### TASK TO COMPLETE
Scan the entries below and return each line that contains "have".

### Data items
--------------------------------
-- ==== Sys2Proof/Tests/Slice0.lean ====
section
/-!
SUPPORT. Tests: a term that each well-formedness check refuses; for each statement with hypotheses a state and operands that
meet them, clause by clause at a boundary value, with what the command then does. The expected values are those of the
rules that the statements name.
-/

namespace Sys2Proof.Tests

open Sys2Proof Sys2Proof.Machine

set_option Elab.async false

/-! ## Small states -/

/-- RST_N is high and the supply up; every register at its reset value, mode INIT. -/
def on : State := { State.reset with modl := { State.reset.modl with rst := false } }

/-- Some lanes admitted after their start-up test. -/
def adm (ls : List Lane) (s : State) : State :=
  ls.foldl (fun t l => setLane t l (fun x => { x with admitted := true, started := some true })) s

/-- Three lanes admitted, in a mode. -/
def up (m : Mode) : State := let t := adm Lane.all on; { t with modl := { t.modl with mode := m } }

/-- The time that has passed. -/
def at' (ns : Nat) (s : State) : State := { s with time := { s.time with now := ns } }

/-- A state with changes to what one block holds. -/
def inScan' (f : ScanSt → ScanSt) (s : State) : State := { s with scan := f s.scan }
def inDb (f : DbSt → DbSt) (s : State) : State := { s with db := f s.db }
def inLu (f : LuoshSt → LuoshSt) (s : State) : State := { s with luosh := f s.luosh }
def inKp (f : KeeperSt → KeeperSt) (s : State) : State := { s with keeper := f s.keeper }
def inAon (f : AonSt → AonSt) (s : State) : State := { s with aon := f s.aon }
def inPair (f : PairSt → PairSt) (s : State) : State := { s with pair := f s.pair }
def inRep (f : RepairSt → RepairSt) (s : State) : State := { s with repair := f s.repair }
def inFlt (f : Faults → Faults) (s : State) : State := { s with faults := f s.faults }
def inModl (f : Modl → Modl) (s : State) : State := { s with modl := f s.modl }
def inTime (f : TimeSt → TimeSt) (s : State) : State := { s with time := f s.time }
def inHinge (f : HingeSt → HingeSt) (s : State) : State := { s with hinge := f s.hinge }
def inJrnl (f : JrnlSt → JrnlSt) (s : State) : State := { s with jrnl := f s.jrnl }

/-- The state that an answer gives satisfies a test. -/
def ok (a : Answer) (f : State → Bool) : Bool :=
  match a with
  | .next t => f t
  | _ => false

/-- The command leaves the state as it is. -/
def idle (c : Instr) (s : State) : Bool := ok (exec c s) (fun t => decide (t = s))

/-! ## Lanes -/

/-- LockstepErrorExcludes: a fenced lane, and an admitted one. -/
theorem test_lockstep : let f := setLane on .x (fun x => { x with fenced := true })
    live f = true ∧ checksLive f .x = false ∧ cmpSameClock f .x = false ∧ idle (.coreMiscompare .x 1) f = true ∧
    (let s := up .run; live s = true ∧ (lane s .z).admitted = true ∧ checksLive s .z = true ∧ cmpHolds s .z = false ∧
      ok (exec (.coreMiscompare .z 1) s) (fun t => rdL t R.CMP_STAT_MISCOMPARE .z == 1 && !(lane t .z).admitted) = true ∧
      ok (exec (.comparatorRailFault .z 1) s) (fun t => rdL t R.EXCL_CAUSE .x 2 == 2) = true ∧
      ok (exec (.delayRegParityError .z 53) s) (fun t => rdL t R.CMP_STAT_PAR_LOC .z == 53 && rdL t R.EXCL_CAUSE .y 2 == 3) = true) := by
  decide +kernel

/-- ExclusionOfThree: three lanes and no repair. -/
theorem test_exclusion : (admittedLanes (up .run)).length = 3 ∧ (up .run).repair.copying = false ∧
    isPresent (excludeLane (up .run) .y 9) 0x0309 = true ∧ voteMode (excludeLane (up .run) .y 1) = 1 := by decide +kernel

/-- InjectionRuns: at start-up, in the window of its scan, as a repair's self-test; passed, failed, late, overdue. -/
theorem test_injection :
    let due := setLane (up .run) .x (fun x => { x with injDue := true })
    let run := at' 213 (setLane (up .run) .x (fun x => { x with injRun := true }))
    let held := at' 213 (setLane (up .run) .x (fun x => { x with injRun := true, irqHeld := true, dozing := true }))
    let rep := wrAll (inRep (fun x => { x with target := some .y, waiting := some 1 }) (up .run)) R.REPAIR_STAT_STEP 2
    let odd : List (Fin 64 × InjReport) := [(63, ⟨0, 0⟩)]
    ((lane on .x).started = none ∧ laneClocked on .x = true ∧ (lane on .x).injRun = false ∧ on.repair.target ≠ some .x ∧
      ok (exec (.injectionRun .x) on) (fun t => (lane t .x).injRun) = true) ∧
    (injWaits due .x = true ∧ injWindow due .x = true ∧ ok (exec (.injectionRun .x) due) (fun t => t.scan.injWin == some 0) = true) ∧
    (live rep = true ∧ laneClocked rep .y = true ∧ ok (exec (.injectionRun .y) rep) (fun t => (lane t .y).injRun) = true) ∧
    (injWaits (up .run) .x = false ∧ idle (.injectionRun .x) (up .run) = true) ∧
    ((lane run .x).injRun = true ∧ (lane run .x).started ≠ none ∧ (lane run .x).injAt + 213 ≤ run.time.now ∧ (lane run .x).irqHeld = false ∧
      injFail [] = none ∧ injFail odd = some 63 ∧
      ok (exec (.injectionRunEnd .x []) run) (fun t => rdL t R.INJ_STAT_FAIL_PAT .x == 0xFF && !(lane t .x).injRun) = true ∧
      ok (exec (.injectionRunEnd .x odd) run) (fun t => rdL t R.EXCL_CAUSE .x 0 == 4 && rdL t R.INJ_STAT_FAIL_PAT .x == 63) = true ∧
      idle (.injectionRunEnd .x odd) (at' 212 run) = true) ∧
    ((lane held .x).irqHeld = true ∧ ok (exec (.injectionRunEnd .x []) held) (fun t => !(lane t .x).dozing) = true) ∧
    (let s := wrL (up .run) R.INJ_STAT_INJ_AGE .y 2048; 2048 ≤ rdL s R.INJ_STAT_INJ_AGE .y ∧ rdL s R.INJ_STAT_LATE .y = 0 ∧
      ok (exec (.injectionTestLate .y) s) (fun t => isPresent t 0x0310) = true ∧
      idle (.injectionTestLate .y) (wrL s R.INJ_STAT_INJ_AGE .y 2047) = true) ∧
    (let s := wrL (up .run) R.INJ_STAT_INJ_AGE .y 8192; 8192 ≤ rdL s R.INJ_STAT_INJ_AGE .y ∧
      ok (exec (.injectionTestOverdue .y) s) (fun t => rdL t R.EXCL_CAUSE .x 1 == 9) = true ∧
      idle (.injectionTestOverdue .y) (wrL s R.INJ_STAT_INJ_AGE .y 8191) = true) := by decide +kernel

/-- No column of a data bit is one of a check bit, nor of even weight (04 R159): what syndromes 1 and 3 say does not rest on the choice
of the columns. -/
theorem eccColumn_odd (y : Nat) (hy : colWeight y % 2 = 0 ∨ colWeight y < 3) :
    (List.range 64).find? (fun i => eccColumn i == y) = none := by
  have plain : ∀ i, i < 64 → colWeight (plainColumn i) % 2 = 1 ∧ 3 ≤ colWeight (plainColumn i) := by decide +kernel
  rw [List.find?_eq_none]
  intro i hi h
  have hi : i < 64 := List.mem_range.mp hi
  have : colWeight (eccColumn i) % 2 = 1 ∧ 3 ≤ colWeight (eccColumn i) := by
    unfold eccColumn
    split
    · rename_i hm
      simp only [matrixOk, Bool.and_eq_true, List.all_eq_true, List.mem_map, List.mem_range, decide_eq_true_eq, beq_iff_eq] at hm
      exact ⟨(hm.1.1.1 _ ⟨i, hi, rfl⟩).1.2, (hm.1.1.1 _ ⟨i, hi, rfl⟩).2⟩
    · exact plain i hi
  rw [beq_iff_eq] at h
  rw [h] at this
  omega

/-- Scrubbing: lane Y with one stored check bit changed, and two, in lane SRAM and in the instance memory. -/
def upset1 (m : EccMem) (n : Nat) : List Upset := [⟨m, 0, BitVec.ofNat 72 (n * 2 ^ 64), 0⟩]

theorem test_scrubRead : ∀ m ∈ [EccMem.sram, .inst], let s := upset (up .run) .y (upset1 m 1); let d := upset (up .run) .y (upset1 m 3)
    scrubFinds s .y (upset1 m 1) 0 scrubTotal = [(m, 0)] ∧ scrubFinds d .y (upset1 m 3) 0 1220609 = [(m, 0)] ∧
    eccRead s m .y 0 (misread (upset1 m 1) m 0) = .corrected 0 ∧ eccRead d m .y 0 (misread (upset1 m 3) m 0) = .uncorrectable 0 := by
  have e (m : EccMem) (s : State) (n : Nat) (w : colWeight n % 2 = 0 ∨ colWeight n < 3) (hn : n ≠ 0)
      (hf : ¬(0 = 0 ∧ Tab.get 0 s.marks.flips ((eccRegion m .y).at (8 * 0) / 8) = 0))
      (h1 : syndrome (storedWord s m .y (Nat.xor 0 0)) 0 = n) (h2 : storedWord s m .y (Nat.xor 0 0) % 2 ^ 64 = 0) :
      eccRead s m .y 0 0 = if colWeight n = 1 then .corrected 0 else .uncorrectable 0 := by
    unfold eccRead
    rw [if_neg hf]
    unfold eccDecode
    simp only [h1, h2, if_neg hn, eccColumn_odd n w]
  intro m hm
  simp only [List.mem_cons, List.not_mem_nil, or_false] at hm
  rcases hm with rfl | rfl
  · refine ⟨by decide +kernel, by decide +kernel, ?_, ?_⟩
    · exact (e .sram _ 1 (by decide) (by decide) (by decide +kernel) (by decide +kernel) (by decide +kernel)).trans (by decide)
    · exact (e .sram _ 3 (by decide) (by decide) (by decide +kernel) (by decide +kernel) (by decide +kernel)).trans (by decide)
  · refine ⟨by decide +kernel, by decide +kernel, ?_, ?_⟩
    · exact (e .inst _ 1 (by decide) (by decide) (by decide +kernel) (by decide +kernel) (by decide +kernel)).trans (by decide)
    · exact (e .inst _ 3 (by decide) (by decide) (by decide +kernel) (by decide +kernel) (by decide +kernel)).trans (by decide)

/-- Scrubbing: sweeps of an admitted lane. -/
theorem test_scrub : let s := setLane (at' 1000000000 (up .run)) .y (fun x => { x with scrubPos := scrubTotal - 3, scrubNs := 5 })
    live s = true ∧ (lane s .y).admitted = true ∧ scrubs s .y = true ∧ scrubs (up .run) .y = true ∧ laneClocked s .y = true ∧
    scrubFinds (upset s .y []) .y [] (scrubTotal - 3) scrubTotal = [] ∧ scrubReach s .y = scrubTotal ∧
    ok (exec (.scrubSweep .y [] [] [] []) (setLane s .y (fun x => { x with scrubNs := 4 })))
      (fun t => (lane t .y).scrubPos == scrubTotal - 1 && rdL t R.SCRUB_STAT_SWEEPS .y == 0) = true ∧
    ok (exec (.scrubSweep .y [] [] [] []) s) (fun t => rdL t R.SCRUB_STAT_SWEEP_MS .y == 1000 && rdL t R.SCRUB_STAT_SWEEPS .y == 1) = true ∧
    idle (.scrubSweep .y [] [] [] []) (setLane s .y (fun x => { x with injRun := true })) = true ∧
    ok (exec (.scrubLate .y) s) (fun t => isPresent t 0x0311 && rdL t R.SCRUB_STAT_LATE .y == 1) = true ∧
    idle (.scrubLate .y) (at' 999999999 s) = true := by decide +kernel

/-- DegradedAllowance: two lanes; the last second, and none left. -/
theorem test_allowance : let s := wrAll (adm [.x, .z] on) R.DEG_REMAIN_SECONDS 1
    let e := wrAll (adm [.x, .z] on) R.DEG_REMAIN_SECONDS 0
    admittedLanes s = [.x, .z] ∧ (∀ l ∈ Lane.all, (lane s l).dbgAct = false) ∧ rdL s R.DEG_REMAIN_SECONDS .x = 1 ∧
    ok (exec .degAllowTick s) (fun t => rdL t R.DEG_REMAIN_SECONDS .z == 0) = true ∧
    rdL e R.DEG_REMAIN_SECONDS .x = 0 ∧ e.degr.expired = false ∧ admittedLanes e = [.x, .z] ∧
    ok (exec .degAllowExpired e) (fun t => isPresent t 0x0313 && t.degr.expired) = true ∧ idle .degAllowExpired s = true ∧
    ok (exec .degRemainJournal { s with degr := { s.degr with known := true } }) (fun t => t.degr.journalled == 1 && t.degr.due) = true ∧
    idle .degRemainJournal s = true ∧
    (admittedLanes (up .run)).length = 3 ∧ idle .degAllowTick (up .run) = true := by decide +kernel

/-- RepairSteps: lane Z is repaired by the lanes X and Y. -/
def repairing (step : Nat) : State :=
  wrAll (inRep (fun x => { x with target := some .z, waiting := some 5, source := .x }) (adm [.x, .y] on)) R.REPAIR_STAT_STEP step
--------------------------------
### YOUR SOLUTION
  have plain : ∀ i, i < 64 → colWeight (plainColumn i) % 2 = 1 ∧ 3 ≤ colWeight (plainColumn i) := by decide +kernel
  have hi : i < 64 := List.mem_range.mp hi
  have : colWeight (eccColumn i) % 2 = 1 ∧ 3 ≤ colWeight (eccColumn i) := by
  have e (m : EccMem) (s : State) (n : Nat) (w : colWeight n % 2 = 0 ∨ colWeight n < 3) (hn : n ≠ 0)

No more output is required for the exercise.